Analysis of the WBC genome-wide data with 1,116 samples and 14,808 genes took ~108.8 hours on a single computing node with a 3 GHz CPU and 4 GB memory. Using a computer cluster with multiple nodes, we anticipate that genome-wide data analysis should be finished within hours using our proposed methods.

Discussion

In this work, we developed an Omnibus-Fisher statistic using a kernel machine (KM) regression framework, which can be employed to test overall gene-level significance by combining separate p-values of association testing for a disease and SNPs, methylation markers, and expression genes, accounting for correlation between omics data. The separate p-values are calculated by gene-based KM regression. The gene-based analysis methods can improve power by testing a set of variants jointly and by reducing the multiple testing penalty. In addition, the method using a gene as the unit can easily combine different types of omics data that are mapped to the same gene and thus easily interpret the results. Since we do not know the exact disease model in reality, the extended optimal Omnibus-Fisher test can account for all possible disease models. Moreover, our proposed tests can be applied to either samples with all three types of omics data or with one or two types. In other words, samples with incomplete data can still contribute to the test statistic. The information about whether the different types of omics data are from the sample can also be accounted.

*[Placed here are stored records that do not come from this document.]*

-- ==== Sys2Proof/Tests/Slice0.lean ====
section
/-! SUPPORT. Tests: the checks of WellFormed refuse ill-formed terms; words written out from the encoding tables decode
to their instructions; one step of every instruction gives what spec/95_test_vectors.md says. Expected values come from
the spec's tables, named at each test. -/

namespace Sys2Proof.Tests

open Sys2Proof Sys2Proof.Machine

/-! ### WellFormed: one ill-formed term for each check (R72) -/

theorem test_wf_refuses_port_write_3 :
    (Instr.fPortWrite 3 true).wf = false ∧ (Instr.fPortWrite 4 true).wf = true := by decide

theorem test_wf_refuses_port_read_3 :
    (Instr.fPortReadReq 3).wf = false ∧ (Instr.fPortReadReq 31).wf = true := by decide

theorem test_wf_refuses_cfg_read_0 : (Instr.fCfgReadReq 0).wf = false ∧ (Instr.fCfgReadReq 1).wf = true := by decide

theorem test_wf_refuses_cfg_write_0 :
    (Instr.fCfgWrite 0 0x55).wf = false ∧ (Instr.fCfgWrite 7 0x55).wf = true := by decide

/-! ### Decoding: words written bit by bit from R70, R72, R77, R80, R81 -/

/-- `op aux 00 arg` (R80, R81): the operation layer. -/
theorem test_decode_facade :
    decodeWord true (.cmd 0b0000000000000000) = .ok .init ∧
    decodeWord true (.cmd 0b0001010000100101) = .ok (.setOutput .high 37) ∧
    decodeWord true (.cmd 0b0001100000000001) = .ok (.setOutput .hiz 1) ∧
    decodeWord true (.cmd 0b0010000000100101) = .ok (.getOutputState 37) ∧
    decodeWord true (.cmd 0b0011000000000110) = .ok (.getOutputSupply .b6) ∧
    decodeWord true (.cmd 0b0100000000000001) = .ok (.getOutputThermal .b1) ∧
    decodeWord true (.cmd 0b0101000000001001) = .ok (.getInput 9) ∧
    decodeWord true (.cmd 0b0110000000000010) = .ok (.getInputSupply .b2) ∧
    decodeWord true (.cmd 0b0111000000000101) = .ok (.getInputThermal .b5) := by decide

/-- The component level (R81). -/
theorem test_decode_component :
    decodeWord true (.cmd 0b1000010000000101) = .ok (.select .dout .b5) ∧
    decodeWord true (.cmd 0b1000000000000011) = .ok (.select .din .b3) ∧
    decodeWord true (.cmd 0b1001100000000100) = .ok (.peWritePort .hiz 4) ∧
    decodeWord true (.cmd 0b1010000000010000) = .ok (.peReadPort 16) ∧
    decodeWord true (.cmd 0b1011100000000100) = .ok (.peCfgOutput .hiz 4) ∧
    decodeWord true (.cmd 0b1100010000001100) = .ok (.peCfgInput true 12) ∧
    decodeWord true (.cmd 0b1101010000000101) = .ok (.peCfgBits 0b01 5) ∧
    decodeWord true (.cmd 0b1101110000011111) = .ok (.peCfgBits 0b11 31) ∧
    decodeWord true (.cmd 0b1110010000000000) = .ok (.peWakeup true) ∧
    decodeWord true (.cmd 0b1111000000001001) = .ok (.diReadBit 9) := by decide

/-- The refused words of spec/95_test_vectors.md section 2.8, by name. -/
theorem test_decode_refuses :
    decodeWord true (.cmd 0x0001) = .error .argNotZero ∧ decodeWord true (.cmd 0x0400) = .error .auxNotZero ∧
    decodeWord true (.cmd 0x1C25) = .error .noLevel ∧ decodeWord true (.cmd 0x1525) = .error .zeroFieldSet ∧
    decodeWord true (.cmd 0x1625) = .error .zeroFieldSet ∧ decodeWord true (.cmd 0x2425) = .error .auxNotZero ∧
    decodeWord true (.cmd 0x3000) = .error .noBank ∧ decodeWord true (.cmd 0x3007) = .error .noBank ∧
    decodeWord true (.cmd 0x8805) = .error .flagHighBitSet ∧ decodeWord true (.cmd 0xE001) = .error .argNotZero ∧
    decodeWord false (.cmd 0x8405) = .error .componentOpsHidden := by decide

/-- The frames (R72, R77), byte 0 the high byte. -/
theorem test_decode_frames :
    decodeWord true (.frame 0b0010100000000001) = .ok (.fPortWrite 8 true) ∧
    decodeWord true (.frame 0b1011000000000000) = .ok (.fPortReadReq 16) ∧
    decodeWord true (.frame 0b0000000000000000) = .ok .fNop ∧
    decodeWord true (.frame 0b1000100100000000) = .ok (.fCfgReadReq 1) ∧
    decodeWord true (.frame 0b0000111111000000) = .ok (.fCfgWrite 7 0xC0) ∧
    decodeWord true (.frame 0b0000010010000001) = .ok (.fGcfgWrite true) ∧
    decodeWord true (.frame 0b0000010000000001) = .ok (.fGcfgWrite false) ∧
    decodeWord true (.frame 0b0101000000000000) = .ok .direq16 ∧
    decodeWord true (.frame 0b0010001100000001) = .error .noFrame ∧
    decodeWord true (.frame 0b1000100000000000) = .error .noFrame := by decide

/-- The twelve select codes (R101), and the four that are no code (R70). -/
theorem test_decode_select_codes :
    decodeWord true (.sel 0b1101) = .ok .selOut1 ∧ decodeWord true (.sel 0b1100) = .ok .selOut2 ∧
    decodeWord true (.sel 0b1011) = .ok .selOut3 ∧ decodeWord true (.sel 0b1010) = .ok .selOut4 ∧
    decodeWord true (.sel 0b1001) = .ok .selOut5 ∧ decodeWord true (.sel 0b1000) = .ok .selOut6 ∧
    decodeWord true (.sel 0b0101) = .ok .selIn1 ∧ decodeWord true (.sel 0b0100) = .ok .selIn2 ∧
    decodeWord true (.sel 0b0011) = .ok .selIn3 ∧ decodeWord true (.sel 0b0010) = .ok .selIn4 ∧
    decodeWord true (.sel 0b0001) = .ok .selIn5 ∧ decodeWord true (.sel 0b0000) = .ok .selIn6 ∧
    decodeWord true (.sel 6) = .error .noSelectCode ∧ decodeWord true (.sel 15) = .error .noSelectCode := by decide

In the simulation studies, we showed that using a usual Fisher’s method on correlated omics data results in an inflated Type I error rate, while the modified Fisher’s method, Omnibus-Fisher, had the correct Type I error rate because it considered the omics data correlation in the model. The Omnibus-Fisher method achieves better power performance compared to its optimal version when the true disease model involves all of SNPs, RNA expressions and DNA methylations. On the other hand, the optimal Omnibus-Fisher method has better power than its regular version assuming all types of data are causal when only one type of data is actually causal. Our real data study also shows that the regular Omnibus-Fisher test has better power than the optimal test, when two or three types of data contribute to the combined p-value. Because we only consider three types of omics data in this study, assuming they all are causal could be still acceptable. However, when more omics data are analyzed, we believe that the optimal test would be more powerful for most genes than simply assuming all types of data are causal. Nevertheless, both the optimal and regular Omnibus-Fisher tests are able to detect genes with moderate separate effects, which could be overlooked by single type of data analyses.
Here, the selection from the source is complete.